The DVD Wrapup: Cold War, Betty Blue, Official Secrets, Demons, Olivia, American Dreamer, Land of Yik Yak

E. Scott Weinberg On Youthful Fangoria Encounters

Rome Bookstore Closes

With a Grauniad-Alleged $300 Million Budget, Could The Yet-Unseen But Surely Weird Cats Pass A Billion Dollars at The Box Office?

WEEKEND READS ON MEDIAQUAKE

Tribune Trolley Problem

Quote Unquotesee all »

It shows how out of it I was in trying to be in it, acknowledging that I was out of it to myself, and then thinking, “Okay, how do I stop being out of it? Well, I get some legitimate illogical narrative ideas” — some novel, you know?

So I decided on three writers that I might be able to option their material and get some producer, or myself as producer, and then get some writer to do a screenplay on it, and maybe make a movie.

And so the three projects were “Do Androids Dream of Electric Sheep,” “Naked Lunch” and a collection of Bukowski. Which, in 1975, forget it — I mean, that was nuts. Hollywood would not touch any of that, but I was looking for something commercial, and I thought that all of these things were coming.

There would be no Blade Runner if there was no Ray Bradbury. I couldn’t find Philip K. Dick. His agent didn’t even know where he was. And so I gave up.

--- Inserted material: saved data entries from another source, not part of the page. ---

-- ==== Sys2Proof/Machine/Schedule.lean ====
section
/-!
DEFINITION. The schedule engine's frames and triggers (R40 to R49): frame starts, due entries, take and skip,
equal-phase groups, cancelling, and the next trigger instant.
-/

namespace Sys2Proof.Machine

/-- The engine acts on a frame start given now (R41). -/
def State.actsOnFrames (s : State) : Bool :=
  s.tablesLoaded && s.enumerated && s.sleep.power == .active && !(s.tables.engine == .activating) &&
    !s.north.restartTaken

/-- The schedule runs (R41). -/
def State.scheduleRuns (s : State) : Bool :=
  s.actsOnFrames && (s.lock.state == .locked || s.lock.state == .holdover)

/-- The round counter advances by `n` (R45). -/
def State.countRounds (s : State) (n : Nat) : State :=
  s.withStore { s.store with roundCounter := stampAdd s.store.roundCounter n }

/-- `n` due entries are skipped: each takes a round number, and OVERRUN is set (R45). -/
def State.skipEntries (s : State) (n : Nat) : State :=
  if n = 0 then s else (s.countRounds n).setOverrun

/-- The previous frame is closed (R42): its due and held entries are skipped, and a trigger waiting for the link
keeps its number and sets OVERRUN. -/
def State.closeFrame (s : State) : State :=
  let s1 := s.skipEntries (s.sched.due.length + s.sched.held.length)
  let s2 := if s.sched.waiting.isSome then s1.setOverrun else s1
  s2.withSched { s2.sched with due := [], held := [], waiting := none }

/-- A due entry joins a list ordered by phase, behind entries of its phase (R44). -/
def insertDue (d : DueEntry) : List DueEntry → List DueEntry
  | [] => [d]
  | e :: rest => if d.phase < e.phase then d :: e :: rest else e :: insertDue d rest

/-- The entries whose counter is 0, ordered by phase and index (R42, R44). -/
def dueEntries (instantOf : ScheduleEntry → Stamp) : Nat → List ScheduleEntry → List Nat → List DueEntry → List DueEntry
  | i, e :: es, c :: cs, acc =>
    dueEntries instantOf (i + 1) es cs (if c = 0 then insertDue ⟨i, e.phase, instantOf e⟩ acc else acc)
  | _, _, _, acc => acc

/-- Every counter advances by 1 modulo d (R42). -/
def advanceCounters : List ScheduleEntry → List Nat → List Nat
  | e :: es, c :: cs => (c + 1) % e.decimation :: advanceCounters es cs
  | _, cs => cs

/-- The offset of a phase in a frame of length `lEst` (R44). -/
def phaseOffset (phase lEst : Nat) : Nat := phase * lEst / 4096

/-- The trigger instant of an entry (R44). -/
def triggerInstant (tFrame : Stamp) (lEst : Nat) (e : ScheduleEntry) : Stamp :=
  stampAdd tFrame (phaseOffset e.phase lEst)

/-- The new frame is opened (R42). -/
def State.openFrame (s : State) (tFrame : Stamp) (lEst : Nat) : State :=
  s.withSched
    { s.sched with
      due := dueEntries (triggerInstant tFrame lEst) 0 s.activeSchedule s.sched.counters []
      counters := advanceCounters s.activeSchedule s.sched.counters }

/-- A due entry is taken (R45): the counter advances and its trigger waits to be sent. -/
def State.takeEntry (s : State) (d : DueEntry) : State :=
  let s1 := s.countRounds 1
  s1.withSched { s1.sched with waiting := some ⟨d.index, d.instant, s1.store.roundCounter⟩ }

/-- No round is in assembly and no trigger waits or is held (R45). -/
def State.canTake (s : State) : Bool :=
  s.sched.assembly.isNone && s.sched.waiting.isNone && s.sched.held.isEmpty

/-- The first equal-phase group is decided: taken with its other members held, or skipped whole (R45, R46). -/
def State.decideGroup (s : State) : State :=
  match s.sched.due with
  | [] => s
  | d :: rest =>
    let members := rest.takeWhile fun e => e.phase == d.phase
    let others := rest.dropWhile fun e => e.phase == d.phase
    if s.canTake then (s.withSched { s.sched with due := others, held := members }).takeEntry d
    else (s.skipEntries (1 + members.length)).withSched { s.sched with due := others }

/-- The instant of the first due entry has come. -/
def State.instantCome (s : State) : Bool :=
  match s.sched.due with
  | [] => false
  | d :: _ => notLater d.instant s.now

/-- Every group whose instant has come is decided, in order; `n` bounds their number. -/
def decideGroups : Nat → State → State
  | 0, s => s
  | n + 1, s => if s.instantCome then decideGroups n s.decideGroup else s

/-- A frame start (R28, R41, R42, R44). -/
def State.frameStart (s : State) (tFrame : Stamp) (lEst : Nat) : State :=
  if s.actsOnFrames then
    let s1 := s.closeFrame.openFrame tFrame lEst
    decideGroups s1.sched.due.length s1
  else s

/-- The next held entry is taken when the round before it leaves assembly (R46). -/
def State.takeHeld (s : State) : State :=
  match s.sched.held with
  | [] => s
  | d :: rest => (s.withSched { s.sched with held := rest }).takeEntry d

/-- The due entries are cancelled (R48). -/
def State.cancelDue (s : State) : State :=
  s.withSched { s.sched with due := [], held := [], waiting := none }

/-- The smallest phase of a schedule. -/
def minPhase : List ScheduleEntry → Nat
  | [] => 0
  | [e] => e.phase
  | e :: rest => min e.phase (minPhase rest)

/-- The next trigger instant (R49). -/
def State.nextTriggerInstant (s : State) : Option Stamp :=
  if s.scheduleRuns then
    match s.sched.waiting, s.sched.held, s.sched.due, s.lock.tLast with
    | some w, _, _, _ => some w.instant
    | none, d :: _, _, _ => some d.instant
    | none, [], d :: _, _ => some d.instant
    | none, [], [], some t =>
      some (stampAdd t (s.lock.lEst + phaseOffset (minPhase s.activeSchedule) s.lock.lEst))
    | none, [], [], none => none
  else none

end Sys2Proof.Machine
end

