-- ==== Sys2Proof/Machine/Limits.lean ====
section
/-!
DEFINITION. The limit monitor (chapter 5): what each class watches, the evaluation of a round, the actions of a
trip, and the commands on limits.
-/

namespace Sys2Proof.Machine

/-! ### Channels with data (R81, R82) -/

/-- A position lies in an entry's range. -/
def LimitEntry.covers (e : LimitEntry) (position : Nat) : Bool :=
  decide (e.firstPosition ≤ position) && decide (position ≤ e.lastPosition)

/-- The channels of an entry's channel range among values numbered by `channels`. -/
def channelsIn (e : LimitEntry) (position : Nat) : List Nat → List Int → List Offence
  | c :: cs, v :: vs =>
    if e.firstChannel ≤ c ∧ c ≤ e.lastChannel then ⟨position, c, v⟩ :: channelsIn e position cs vs
    else channelsIn e position cs vs
  | _, _ => []

/-- The populated inputs of a position. -/
def State.populationAt (s : State) (position : Nat) : List Nat :=
  match s.moduleAt position with
  | some m => m.population
  | none => []

/-- Positions of one value: channel 0 (R83). -/
def onePosition (position : Nat) (v : Option Int) : List Offence :=
  match v with
  | some x => [⟨position, 0, x⟩]
  | none => []

/-- The voltages a CELL_COMP entry reads: the compensated ones, or the raw ones where there are none (R82). -/
def RoundEntry.compOrRaw (m : RoundEntry) : List Nat :=
  match m.compensated with
  | some c => c
  | none => m.raw.getD []

/-- The channels with data that one module entry gives a limit entry. -/
def State.entryChannels (s : State) (e : LimitEntry) (m : RoundEntry) : List Offence :=
  match e.cls with
  | .moduleMissing => [⟨m.position, 0, m.status.code.toNat⟩]
  | .cellRaw =>
    if m.status = .ok then
      channelsIn e m.position (s.populationAt m.position) ((m.raw.getD []).map Int.ofNat)
    else []
  | .cellComp =>
    if m.status = .ok then channelsIn e m.position (s.populationAt m.position) (m.compOrRaw.map Int.ofNat)
    else []
  | .temp =>
    if m.status = .ok then
      channelsIn e m.position (List.range' 1 (m.temperatures.getD []).length) (m.temperatures.getD [])
    else []
  | .current =>
    match m.status, m.aligned with
    | .ok, some a => onePosition m.position (if a.flag = .noCurrent then none else some a.current)
    | _, _ => []
  | .moduleFlag =>
    if m.status = .ok then onePosition m.position (m.flags.map fun f => (f.toNat : Int)) else []

/-- The in-range channels with data of a round, by position and channel. -/
def State.channelsWithData (s : State) (e : LimitEntry) (entries : List RoundEntry) : List Offence :=
  (entries.filter fun m => e.covers m.position).flatMap (s.entryChannels e)

/-! ### Trip and release conditions (R83, R86) -/

/-- The flags of the mask among a module's flags. -/
def maskedFlags (mask : Byte) (v : Int) : Byte := BitVec.ofInt 8 v &&& mask

/-- A channel offends. -/
def LimitEntry.offends (e : LimitEntry) (c : Offence) : Bool :=
  match e.cls with
  | .cellRaw | .cellComp | .temp | .current =>
    if e.below then decide (c.value < e.threshold) else decide (e.threshold < c.value)
  | .moduleFlag => !(maskedFlags e.flagMask c.value == 0)
  | .moduleMissing => !(c.value == 0)

/-- A channel lies on the safe side of the threshold moved by the hysteresis. -/
def LimitEntry.safe (e : LimitEntry) (c : Offence) : Bool :=
  match e.cls with
  | .cellRaw | .cellComp | .temp | .current =>
    if e.below then decide (e.threshold + e.hysteresis < c.value) else decide (c.value < e.threshold - e.hysteresis)
  | .moduleFlag | .moduleMissing => !e.offends c

/-- The first channel for which no other is better. -/
def firstBest (better : Offence → Offence → Bool) : Offence → List Offence → Offence
  | best, [] => best
  | best, c :: rest => firstBest better (if better c best then c else best) rest

/-- The most offending of the channels (R83); `none` without channels. -/
def LimitEntry.mostOffending (e : LimitEntry) (channels : List Offence) : Option Offence :=
  match e.cls with
  | .cellRaw | .cellComp | .temp | .current =>
    match channels with
    | [] => none
    | c :: rest =>
      some (firstBest (fun a b => if e.below then decide (a.value < b.value) else decide (b.value < a.value)) c rest)
  | .moduleFlag =>
    (channels.find? e.offends).map fun c => { c with value := ((maskedFlags e.flagMask c.value).toNat : Int) }
  | .moduleMissing => channels.find? e.offends

/-! ### Evaluation (R84 to R87) -/

/-- The run state of an entry after a round that gives it these channels. -/
def LimitEntry.evaluate (e : LimitEntry) (channels : List Offence) (r : RunState) : RunState :=
  match channels with
  | [] => r
  | _ :: _ =>
    let c := channels.any e.offends
    let last := if c then e.mostOffending channels else r.last
    match r.level with
    | .tripped =>
      if !e.latch && channels.all e.safe then ⟨.clear, 0, last⟩ else { r with last := last }
    | .clear | .pending =>
      if c then
        if e.persistence ≤ r.count + 1 then ⟨.tripped, e.persistence, last⟩ else ⟨.pending, r.count + 1, last⟩
      else ⟨.clear, 0, last⟩

/-- The run states after a round. -/
def State.evaluateAll (s : State) (entries : List RoundEntry) : List LimitEntry → List RunState → List RunState
  | e :: es, r :: rs => e.evaluate (s.channelsWithData e entries) r :: s.evaluateAll entries es rs
  | _, rs => rs

/-- The entries that passed into TRIPPED, with their indexes, in index order (R88). -/
def tripped : Nat → List LimitEntry → List RunState → List RunState → List (Nat × LimitEntry)
  | i, e :: es, a :: as, b :: bs =>
    if !(a.level == .tripped) && b.level == .tripped then (i, e) :: tripped (i + 1) es as bs
    else tripped (i + 1) es as bs
  | _, _, _, _ => []

/-- What one evaluation hands out (R88): fast-open requests, ENTER candidates, and whether WAKE was asked for. -/
structure Actions where
  fastOpens : List Nat
  enters : List EnterRequest
  wake : Bool
  deriving DecidableEq, Repr

/-- The actions of the entries that tripped, in index order. -/
def actionsOf (trips : List (Nat × LimitEntry)) : Actions where
  fastOpens := (trips.filter fun t => t.2.fastOpen).map (·.1)
  enters := (trips.filter fun t => t.2.enter).map fun t => ⟨t.2.enterTarget, t.1⟩
  wake := trips.any fun t => t.2.wake

/-- The run states and the actions after an evaluation. -/
def State.evaluationActions (s : State) (entries : List RoundEntry) : Actions :=
  actionsOf (tripped 0 s.limitSet s.limits.runStates (s.evaluateAll entries s.limitSet s.limits.runStates))

/-- The evaluation of a round (R84): the run states, and the requests handed out.  ENTRY_FAILED is set for every
ENTER candidate behind the first (R90); the wake request goes to the offer of the round (R91). -/
def State.evaluate (s : State) (entries : List RoundEntry) : State :=
  let a := s.evaluationActions entries
  let s1 := s.withLimits
    { s.limits with
      runStates := s.evaluateAll entries s.limitSet s.limits.runStates
      fastOpenRequests := s.limits.fastOpenRequests ++ a.fastOpens
      enterRequests := s.limits.enterRequests ++ a.enters.take 1 }
  if 1 < a.enters.length then s1.setEntryFailed else s1

/-! ### Commands (R93 to R95) -/

/-- Checks 1 and 2 of R11, R12, R93, R94 and R95. -/
def State.tablesGate (s : State) : Option ReplyStatus :=
  if !s.tablesLoaded then some (.refused .noTables)
  else if s.tables.engine = .activating then some .busy
  else none

/-- READ_LIMITS, past its form. -/
def State.doReadLimits (_ : Unit) (s : State) : State × Reply :=
  match s.tablesGate with
  | some st => answer s st
  | none => (s, ⟨.ok, s.limitsBlock⟩)

/-- A cleared run state keeps its last offending record (R94). -/
def RunState.cleared (r : RunState) : RunState := ⟨.clear, 0, r.last⟩

/-- CLEAR_LIMIT(entry), past its form. -/
def State.doClearLimit (entry : Nat) (s : State) : State × Reply :=
  match s.tablesGate with
  | some st => answer s st
  | none =>
    match s.limitSet[entry]?, s.limits.runStates[entry]? with
    | some e, some r =>
      if e.latch then
        (s.withLimits { s.limits with runStates := s.limits.runStates.set entry r.cleared }, .plain .ok)
      else refuse s .state
    | _, _ => refuse s .range

/-- Every TRIPPED LATCH entry cleared (R95). -/
def clearAll : List LimitEntry → List RunState → List RunState
  | e :: es, r :: rs => (if e.latch && r.level == .tripped then r.cleared else r) :: clearAll es rs
  | _, rs => rs

/-- How many entries CLEAR_LIMIT(ALL) clears. -/
def clearedCount : List LimitEntry → List RunState → Nat
  | e :: es, r :: rs => (if e.latch && r.level == .tripped then 1 else 0) + clearedCount es rs
  | _, _ => 0

/-- CLEAR_LIMIT(ALL), past its form. -/
def State.doClearAll (_ : Unit) (s : State) : State × Reply :=
  match s.tablesGate with
  | some st => answer s st
  | none =>
    (s.withLimits { s.limits with runStates := clearAll s.limitSet s.limits.runStates },
      ⟨.ok, [byte (clearedCount s.limitSet s.limits.runStates)]⟩)

/-- READ_LIMITS (R93). -/
def execReadLimits (s : State) : Host.Outcome State Fault Refusal :=
  .next (takeCommand .readLimits argNone State.doReadLimits s)

/-- CLEAR_LIMIT of one entry (R94). -/
def execClearLimit (s : State) : Host.Outcome State Fault Refusal :=
  .next (takeCommand .clearLimit argEntry State.doClearLimit s)

/-- CLEAR_LIMIT of ALL (R95). -/
def execClearLimitAll (s : State) : Host.Outcome State Fault Refusal :=
  .next (takeCommand .clearLimitAll argAll State.doClearAll s)

/-- LIMIT_FAST_OPEN_REQUEST (R89): the oldest fast-open request handed and not yet taken. -/
def execLimitFastOpenRequest (s : State) : Host.Outcome State Fault Refusal :=
  .next
    (match s.operating, s.limits.fastOpenRequests with
     | true, e :: rest => (s.withLimits { s.limits with fastOpenRequests := rest }).takeFastOpen (.limit e)
     | _, _ => s)

end Sys2Proof.Machine
end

I was walking down the street and I ran into Bradbury — he directed a play that I was going to do as an actor, so we know each other, but he yelled “hi” — and I’d forgot who he was.

So at my girlfriend Barbara Hershey’s urging — I was with her at that moment — she said, “Talk to him! That guy really wants to talk to you,” and I said “No, fuck him,” and keep walking.

But then I did, and then I realized who it was, and I thought, “Wait, he’s in that realm, maybe he knows Philip K. Dick.” I said, “You know a guy named—” “Yeah, sure — you want his phone number?”

My friend paid my rent for a year while I wrote, because it turned out we couldn’t get a writer. My friends kept on me about, well, if you can’t get a writer, then you write.”
~ Hampton Fancher

“That was the most disappointing thing to me in how this thing was played. Is that I’m on the phone with you now, after all that’s been said, and the fundamental distinction between what James is dealing with in these other cases is not actually brought to the fore. The fundamental difference is that James Franco didn’t seek to use his position to have sex with anyone. There’s not a case of that. He wasn’t using his position or status to try to solicit a sexual favor from anyone. If he had — if that were what the accusation involved — the show would not have gone on. We would have folded up shop and we would have not completed the show. Because then it would have been the same as Harvey Weinstein, or Les Moonves, or any of these cases that are fundamental to this new paradigm. Did you not notice that? Why did you not notice that? Is that not something notable to say, journalistically? Because nobody could find the voice to say it. I’m not just being rhetorical. Why is it that you and the other critics, none of you could find the voice to say, “You know, it’s not this, it’s that”? Because — let me go on and speak further to this. If you go back to the L.A. Times piece, that’s what it lacked. That’s what they were not able to deliver. The one example in the five that involved an issue of a sexual act was between James and a woman he was dating, who he was not working with. There was no professional dynamic in any capacity.